> _Task requirements_
The word "command" marks the lines to report; pull each of them from the listing.

> _Records_
§ §
-- ==== Sys2Proof/Laws/Exec.lean ====
section
/-!
SUPPORT. What each command may write, and that each answers a next state which differs only in that set.
-/

namespace Sys2Proof.Machine

set_option Elab.async false

/-- What a command may write. -/
def writesOf (c : Sys2Proof.Instr) : Nat :=
  match c with
  | .powerGood _ => writes_execPowerGood
  | .powerFail => writes_execPowerFail
  | .kctRestart _ _ => writes_execKctRestart
  | .dieBReset => writes_execDieBReset
  | .declRetry => writes_execDeclRetry
  | .registerWrite _ _ _ => writes_execRegisterWrite
  | .registerReadClear _ _ => writes_execRegisterReadClear
  | .wideLoRead _ _ => writes_execWideLoRead
  | .bpApply _ => writes_execBpApply
  | .bpEnable _ => writes_execBpEnable
  | .bpDisable _ => writes_execBpDisable
  | .bpCheckDone _ => writes_execBpCheckDone
  | .bpDeclarationApply _ => writes_execBpDeclarationApply
  | .bpStop _ => writes_execBpStop
  | .grainPeriod _ _ => writes_execGrainPeriod
  | .bandFrameReceive _ _ => writes_execBandFrameReceive
  | .grainMissing _ => writes_execGrainMissing
  | .noGrains _ => writes_execNoGrains
  | .feRxEnable _ => writes_execFeRxEnable
  | .feRxDisable _ => writes_execFeRxDisable
  | .feTxEnable _ => writes_execFeTxEnable
  | .feTxDisable _ => writes_execFeTxDisable
  | .feRetune _ => writes_execFeRetune
  | .feCalReq _ => writes_execFeCalReq
  | .feLockDone _ => writes_execFeLockDone
  | .lockTimeout _ => writes_execLockTimeout
  | .unlock _ => writes_execUnlock
  | .feCalDone _ _ => writes_execFeCalDone
  | .txTimeout _ => writes_execTxTimeout
  | .feBgCalUpdate _ _ => writes_execFeBgCalUpdate
  | .calStale _ => writes_execCalStale
  | .feAttApply _ => writes_execFeAttApply
  | .relayMoveStart _ => writes_execRelayMoveStart
  | .relayMoveEnd _ _ => writes_execRelayMoveEnd
  | .fePilotMode _ _ => writes_execFePilotMode
  | .pilotLocked _ => writes_execPilotLocked
  | .pilotLowLevel _ => writes_execPilotLowLevel
  | .pilotMeasureDone _ _ _ _ => writes_execPilotMeasureDone
  | .chzSync _ => writes_execChzSync
  | .syncReset _ => writes_execSyncReset
  | .chzSwap _ _ _ => writes_execChzSwap
  | .fadeStart _ => writes_execFadeStart
  | .fadeEnd _ => writes_execFadeEnd
  | .chzCheck _ _ => writes_execChzCheck
  | .chzCheckDone _ => writes_execChzCheckDone
  | .chzCoefWrite _ _ => writes_execChzCoefWrite
  | .chzCoefRead _ => writes_execChzCoefRead
  | .tickBoundary => writes_execTickBoundary
  | .overrun _ _ => writes_execOverrun
  | .engineEcc _ => writes_execEngineEcc
  | .csLate _ => writes_execCsLate
  | .fwCeilWrite _ _ _ => writes_execFwCeilWrite
  | .setaInvalid => writes_execSetaInvalid
  | .setpPeriod _ _ => writes_execSetpPeriod
  | .setpStuck => writes_execSetpStuck
  | .saddleUpdate _ _ => writes_execSaddleUpdate
  | .sdlWatchWrite _ _ _ => writes_execSdlWatchWrite
  | .sdlTargetWrite _ _ => writes_execSdlTargetWrite
  | .saddleDigestSend => writes_execSaddleDigestSend
  | .sdigest _ _ => writes_execSdigest
  | .digestMiss _ _ => writes_execDigestMiss
  | .g1Overload _ _ => writes_execG1Overload
  | .g1Release _ => writes_execG1Release
  | .floTargetCommit _ _ => writes_execFloTargetCommit
  | .delayStep _ => writes_execDelayStep
  | .fwDlySlewWrite _ => writes_execFwDlySlewWrite
  | .delayEstablished _ => writes_execDelayEstablished
  | .delayLost _ => writes_execDelayLost
  | .lostMeasureDone _ => writes_execLostMeasureDone
  | .delayRestore _ => writes_execDelayRestore
  | .tileReadDone _ _ => writes_execTileReadDone
  | .tileQuarantineDone _ _ => writes_execTileQuarantineDone
  | .spectrumDone _ _ => writes_execSpectrumDone
  | .g2Decision _ => writes_execG2Decision
  | .g2Ceiling _ _ => writes_execG2Ceiling
  | .g2Release _ => writes_execG2Release
  | .foreignRegionEnd _ _ => writes_execForeignRegionEnd
  | .plnTFirstWrite _ => writes_execPlnTFirstWrite
  | .plainRebuildDone _ _ => writes_execPlainRebuildDone
  | .emitBackoffWrite _ _ => writes_execEmitBackoffWrite
  | .plnRdAddrWrite _ => writes_execPlnRdAddrWrite
  | .plumbUpdate _ => writes_execPlumbUpdate
  | .timeExSend _ => writes_execTimeExSend
  | .timeEx _ _ _ => writes_execTimeEx
  | .announceSend => writes_execAnnounceSend
  | .announce _ _ => writes_execAnnounce
  | .timeCheck _ => writes_execTimeCheck
  | .holdLimitExpire => writes_execHoldLimitExpire
  | .ppsInEdge _ _ => writes_execPpsInEdge
  | .ppsInTimeout => writes_execPpsInTimeout
  | .refBad => writes_execRefBad
  | .refInRestore => writes_execRefInRestore
  | .todArm _ => writes_execTodArm
  | .todApply => writes_execTodApply
  | .plbTime0Read _ => writes_execPlbTime0Read
  | .fwPhaseSlewWrite _ => writes_execFwPhaseSlewWrite
  | .ppsOutPulse => writes_execPpsOutPulse
  | .cageInsert _ => writes_execCageInsert
  | .cageIdentified _ _ => writes_execCageIdentified
  | .cageRemove _ => writes_execCageRemove
  | .cageMonitor _ _ => writes_execCageMonitor
  | .laneBlockLock _ => writes_execLaneBlockLock
  | .helloSend _ => writes_execHelloSend
  | .hello _ _ => writes_execHello
  | .creditBlock _ _ => writes_execCreditBlock
  | .laneFail _ _ => writes_execLaneFail
  | .laneEnable _ => writes_execLaneEnable
  | .laneDisable _ => writes_execLaneDisable
  | .retrain _ => writes_execRetrain
  | .addrClaim => writes_execAddrClaim
  | .addrReclaim => writes_execAddrReclaim
  | .lsaFlood => writes_execLsaFlood
  | .lsa _ _ => writes_execLsa
  | .lsaExpire _ => writes_execLsaExpire
  | .routeComputeDone => writes_execRouteComputeDone
  | .frameForward _ _ => writes_execFrameForward
  | .subReq _ _ => writes_execSubReq
  | .subNak _ _ => writes_execSubNak
  | .resv _ _ => writes_execResv
  | .resvNak _ _ => writes_execResvNak
  | .subAck _ _ => writes_execSubAck
  | .subTimeout _ => writes_execSubTimeout
  | .grainAckSend => writes_execGrainAckSend
  | .grainAck _ _ => writes_execGrainAck
  | .release _ _ => writes_execRelease
  | .unsub _ _ => writes_execUnsub
  | .repair _ _ => writes_execRepair
  | .repairReport _ _ => writes_execRepairReport
  | .streamReestablish _ => writes_execStreamReestablish
  | .unresTimeout _ => writes_execUnresTimeout
  | .pwmPeriodEnd _ _ => writes_execPwmPeriodEnd
  | .pwmFallWrite _ _ => writes_execPwmFallWrite
  | .pwmModeWrite _ _ => writes_execPwmModeWrite
  | .pwmArm _ _ => writes_execPwmArm
  | .pwmFwLimitWrite _ _ _ => writes_execPwmFwLimitWrite
  | .g3Trip _ _ => writes_execG3Trip
  | .fltActivate _ => writes_execFltActivate
  | .fltLatchClear _ => writes_execFltLatchClear
  | .pwmFineCal _ => writes_execPwmFineCal
  | .clkStop => writes_execClkStop
  | .debugHalt _ => writes_execDebugHalt
  | .monRefEn _ _ => writes_execMonRefEn
  | .monRefReady _ => writes_execMonRefReady
  | .monCal _ => writes_execMonCal
  | .monCalDone _ _ => writes_execMonCalDone
  | .monConversionDone _ _ => writes_execMonConversionDone
  | .plStale => writes_execPlStale
  | .monUrgent _ _ => writes_execMonUrgent
  | .monQueueRead _ _ => writes_execMonQueueRead
  | .faultMessage => writes_execFaultMessage
  | .faultClear => writes_execFaultClear
  | .fclAck _ _ => writes_execFclAck
  | .fclAckInj _ _ => writes_execFclAckInj
  | .fclAckClass _ _ => writes_execFclAckClass
  | .fclRelease _ _ => writes_execFclRelease
  | .fclInject _ _ => writes_execFclInject
  | .fenceRecovery _ => writes_execFenceRecovery
  | .aliveToggle => writes_execAliveToggle
  | .thermalSample _ _ => writes_execThermalSample
  | .g4Temp _ => writes_execG4Temp
  | .thermalHold _ => writes_execThermalHold
  | .thermalRestart _ => writes_execThermalRestart
  | .fwWarnWrite _ _ => writes_execFwWarnWrite
  | .frescoRecordWrite _ => writes_execFrescoRecordWrite
  | .bbFlush _ => writes_execBbFlush
  | .frescoMark => writes_execFrescoMark
  | .floodEnd => writes_execFloodEnd
  | .frsClear _ _ => writes_execFrsClear
  | .frsEraseDone => writes_execFrsEraseDone
  | .clrLockEnd => writes_execClrLockEnd
  | .frsRdSelWrite _ => writes_execFrsRdSelWrite
  | .frsCopyDone => writes_execFrsCopyDone
  | .firmware _ => writes_execFirmware
  | .gatherBoundary => writes_execGatherBoundary
  | .gatherPublish _ => writes_execGatherPublish
  | .cntLoRead _ _ => writes_execCntLoRead
  | .cntSelWrite _ _ _ => writes_execCntSelWrite
  | .holdTo => writes_execHoldTo
  | .preciseSample _ _ => writes_execPreciseSample
  | .cntPsDataRead _ => writes_execCntPsDataRead
  | .scrimReq => writes_execScrimReq
  | .scrimRsp => writes_execScrimRsp
  | .hostFieldAccess _ _ _ _ => writes_execHostFieldAccess
  | .scrHsyncRead => writes_execScrHsyncRead
  | .fieldDown => writes_execFieldDown
  | .hostAbsent => writes_execHostAbsent
  | .scrimLaneDrop _ => writes_execScrimLaneDrop
  | .scrimSync _ _ => writes_execScrimSync
  | .scrimCreditReturn => writes_execScrimCreditReturn
  | .evtMessage => writes_execEvtMessage
  | .msixUnmask _ => writes_execMsixUnmask
  | .scrFwIrqWrite _ _ => writes_execScrFwIrqWrite
  | .pcieError _ _ => writes_execPcieError
  | .pcieRetrain _ _ => writes_execPcieRetrain
  | .dmaEnable _ _ => writes_execDmaEnable
  | .dmaHeadWrite _ _ => writes_execDmaHeadWrite
  | .captureGrain _ _ => writes_execCaptureGrain
  | .dmaBufferClose _ => writes_execDmaBufferClose
  | .dmaFlushTimeout _ => writes_execDmaFlushTimeout
  | .dmaHoldoffExpire _ => writes_execDmaHoldoffExpire
  | .dmaErr _ => writes_execDmaErr
  | .dieBTempSample _ => writes_execDieBTempSample
  | .mbxSend => writes_execMbxSend
  | .mbxPop => writes_execMbxPop
  | .scrMbSend _ => writes_execScrMbSend
  | .scrMbPop _ => writes_execScrMbPop
  | .version _ => writes_execVersion
  | .bpStage _ => writes_execBpStage
  | .mbxBpEnable _ => writes_execMbxBpEnable
  | .delay _ => writes_execDelay
  | .ceiling _ => writes_execCeiling
  | .kctUpdStart _ => writes_execKctUpdStart
  | .kctUpdDataWrite _ _ => writes_execKctUpdDataWrite
  | .kctUpdCommit _ => writes_execKctUpdCommit
  | .kctUpdAbort _ => writes_execKctUpdAbort
  | .kctVerifyDone _ => writes_execKctVerifyDone
  | .pcrKick _ _ => writes_execPcrKick
  | .coreWdg _ _ => writes_execCoreWdg
  | .coreAccessFault _ _ => writes_execCoreAccessFault
  | .bmeOff => writes_execBmeOff
  | .fltInactive _ => writes_execFltInactive
  | .linkBlock _ _ => writes_execLinkBlock
  | .frameErr _ _ _ => writes_execFrameErr
  | .bulkFrame _ _ => writes_execBulkFrame
  | .msgDiscard _ _ => writes_execMsgDiscard
  | .kctUpdEraseDone => writes_execKctUpdEraseDone
  | .updateWindowTimeout => writes_execUpdateWindowTimeout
§ §
> _Your solution_
SUPPORT. What each command may write, and that each answers a next state which differs only in that set.
/-- What a command may write. -/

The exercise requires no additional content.